Features move from code to customer in days, not weeks

The rich New Relic integration ecosystem has also enabled us to streamline our production route. We use Flagger, a tool integrated with New Relic, to act as a quality gate so we can implement a ring-based deployment approach, with promotion across rings being decided by real monitoring data. This allows us to leverage the auto-instrumentation from New Relic, with our per-service health checks and New Relic workloads, and have high confidence in our release process, without the need to create custom tooling. Because of this streamlined delivery approach, we have reduced the time it takes for a feature to move from the first line of code through to customer availability from an average of 22 days to 4 days.

Logs in context

We use multiple environments with lots of microservices with lots of different systems generating logs. The historic way of looking at logs was to get them from the pod directly. There wasn’t a relationship between functionality, the actual part of the business that service was being used by, what the developers viewed it as, and what the infrastructure side viewed as logging. You had logs and you had traces, or logs associated with a service. They weren’t connected. For log management, we had an internal Wiki with hundreds of queries. Whenever you needed to look something up, it was a case of going to the Wiki, finding the obscure query, hoping it works, and if it didn’t, trying to modify it. It was an in-depth process to figure out if someone had already come up with a solution. 

With our distributed environment, we use logs quite heavily. A huge benefit of New Relic has been using logs in context. Now we can tie a log to a single trace and see it all together into a single view: here is a service, here’s what it's dependent on, and here are the outputted logs. In New Relic, we can see what the service is, and know how it’s connected to the rest of our estate, and then view the logs for that in the context of its interaction with the other services in our estate—that’s a big part of our success. Now we can go into the application view and drill into the logs from there. It’s a couple of quick clicks, which helps minimize additional cognitive load.
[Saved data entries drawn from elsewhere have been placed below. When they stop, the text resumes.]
-- ==== Sys2Proof/Machine/Lane.lean ====
section
/-! DEFINITION. Lane and group instructions (R170 to R190): exchanges, reductions, sorting, and the
regrouping table. -/

namespace Sys2Proof.Machine

open Sys2Proof

/-! ### Moving values between lanes (R172, R173) -/

/-- The lane whose value lane l receives in shfl, where there is one. -/
def shflSource (mode l : Nat) (x : BitVec 64) : Option Nat :=
  let n : BitVec 32 := x.setWidth 32
  match mode with
  | 0 => some (n.toNat % 32)
  | 1 => if n.toNat ≤ l then some (l - n.toNat) else none
  | 2 => if l + n.toNat < 32 then some (l + n.toNat) else none
  | _ => some ((BitVec.ofNat 5 l) ^^^ (n.setWidth 5)).toNat

/-- shfl (R172). -/
def resShfl (g : Go) : Res :=
  let mode := (g.n.bits 2 2).toNat
  let from_ (l : Nat) : Nat :=
    match shflSource mode l (g.val 1 l) with
    | some j => if g.act.getLsbD j then j else l
    | none => l
  let named : Bool := (lanesOf g.act).all fun l => match shflSource mode l (g.val 1 l) with
    | some j => g.act.getLsbD j
    | none => false
  { vals := g.lanes fun l => g.val 0 (from_ l)
    poison := maskOf fun l => g.act.getLsbD l && (g.op 0).poison.getLsbD (from_ l)
    tag := if mode = 0 ∧ (g.op 1).tag = .U ∧ named ∧ g.alive &&& ~~~g.act = 0 then .U else .G }

/-- The highest active lane that names lane t in lperm (R173). -/
def lpermSource (g : Go) (t : Nat) : Option Nat :=
  (lanesOf g.act).reverse.find? fun j => (g.val 1 j).toNat % 32 = t

/-- lperm (R173): an active lane that no lane names keeps D. Its latch lane holds D with its Frost mark
(R217), or a free value where WB = 0. (DEDUCED, log entry 21.) -/
def lpermBody : Body := fun g s =>
  let th := s.thr s.cur
  let named : Mask := maskOf fun t => g.act.getLsbD t && (lpermSource g t).isSome
  let d := (g.n.fld .d).toNat
  let old (l : Nat) : BitVec 64 :=
    if g.wb then lane32 (th.readV s.freeCtr (th.pos (d + 1))).v l ++ lane32 (th.readV s.freeCtr (th.pos d)).v l
    else Config.freeWord s.freeCtr (70000 + l)
  let oldP := if g.wb then (th.readV s.freeCtr (th.pos d)).poison else 0
  let from_ (l : Nat) : Nat := (lpermSource g l).getD l
  let frost : Mask := if g.wb && th.ra.isSome then
      (th.readV s.freeCtr (th.pos d)).frost ||| (if is64 g.ty then (th.readV s.freeCtr (th.pos (d + 1))).frost else 0) else 0
  (commitFixed g
    { vals := g.lanes fun l => if named.getLsbD l then g.val 0 (from_ l) else if is64 g.ty then old l else zext 32 (old l)
      poison := maskOf fun l => if named.getLsbD l then (g.op 0).poison.getLsbD (from_ l) else g.act.getLsbD l && oldP.getLsbD l
      mask := some named } s).map fun f =>
    { f with latch := { f.latch with frost := f.latch.frost ||| (frost &&& g.act &&& ~~~named) } }

/-- bcast (R173). -/
def resBcast (g : Go) : Res :=
  let j := if g.n.pay.getLsbD 0 then highestLane g.act else lowestLane g.act
  { vals := g.lanes fun _ => g.val 0 j
    poison := if (g.op 0).poison.getLsbD j then g.act else 0
    tag := .U }

/-- A condition read as n32. -/
def Go.cond (g : Go) (l : Nat) : Bool := zext 32 (g.val 0 l) != 0

/-- ffs (R173). -/
def resFfs (g : Go) : Res :=
  let m : Mask := maskOf fun l => g.act.getLsbD l && g.cond l
  let j := if g.n.pay.getLsbD 0 then highestLane m else lowestLane m
  { vals := g.lanes fun _ => BitVec.ofNat 64 j, tag := .U }

/-- The bits that vote.same, match and cmpct compare, in the width of TYPE (R174, R175): of f16 and bf16 the low 16 (R68). -/
def Go.key (g : Go) (l : Nat) : BitVec 64 := if is64 g.ty then g.val 0 l else zext (8 * tyBytes g.ty) (g.val 0 l)

/-- The active lanes whose key is x. -/
def Go.sameKey (g : Go) (x : BitVec 64) : Mask := maskOf fun l => g.act.getLsbD l && g.key l == x

/-- vote (R174). -/
def resVote (g : Go) : Res :=
  let m : Mask := maskOf fun l => g.act.getLsbD l && g.cond l
  let x : BitVec 64 := match (g.n.bits 1 3).toNat with
    | 0 => m.setWidth 64
    | 1 => BitVec.ofNat 64 (lanesOf m).length
    | 2 => bit64 (m != 0)
    | 3 => bit64 (m == g.act)
    | _ => (g.sameKey (g.key (lowestLane g.act))).setWidth 64
  { vals := g.lanes fun _ => x, tag := .U }

/-! ### Grouping lanes by key (R175, R176) -/

def resMatch (g : Go) : Res := { vals := g.lanes fun l => (g.sameKey (g.key l)).setWidth 64 }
Alerts to improve productivity

We’ve customized our alerts so they are sent to our Microsoft Teams channel. New Relic has the ability to share a link to an alert. It’s a really small capability, but it’s a lifesaver. Every page has a share button. For instance, if we have a specific trace, we can just copy the link, which includes the time window of the trace, and share it in chat. Instead of wasting time with meetings, where someone then needs to load specific data and then try and reproduce their query in order to share it with others, we can now share that data in a couple of seconds. 

Terraform for automation

New Relic also has a very rich API with a really strong Terraform provider. At IGS, we have a lot of dynamic environments. We create one for each code change. The ability to use Terraform to create dashboards and workload views and to add any customizations or alerts we need for a given environment means we can have these alerts as part of the code review. Using the same technology in the same languages has been huge. We can write infrastructure code for that in the same way we write for anything else. Then we can have that deployed per environment. It’s made a standardized workflow for us, across both software engineering and the site. 



Intelligent Growth Solutions (IGS) grows nutritious and tasty food via automated growth towers. As IGS scales up and brings more data and complexity into operations, they're shifting left to predict issues before they occur by seeing what software performance will look like during development and staging pipelines.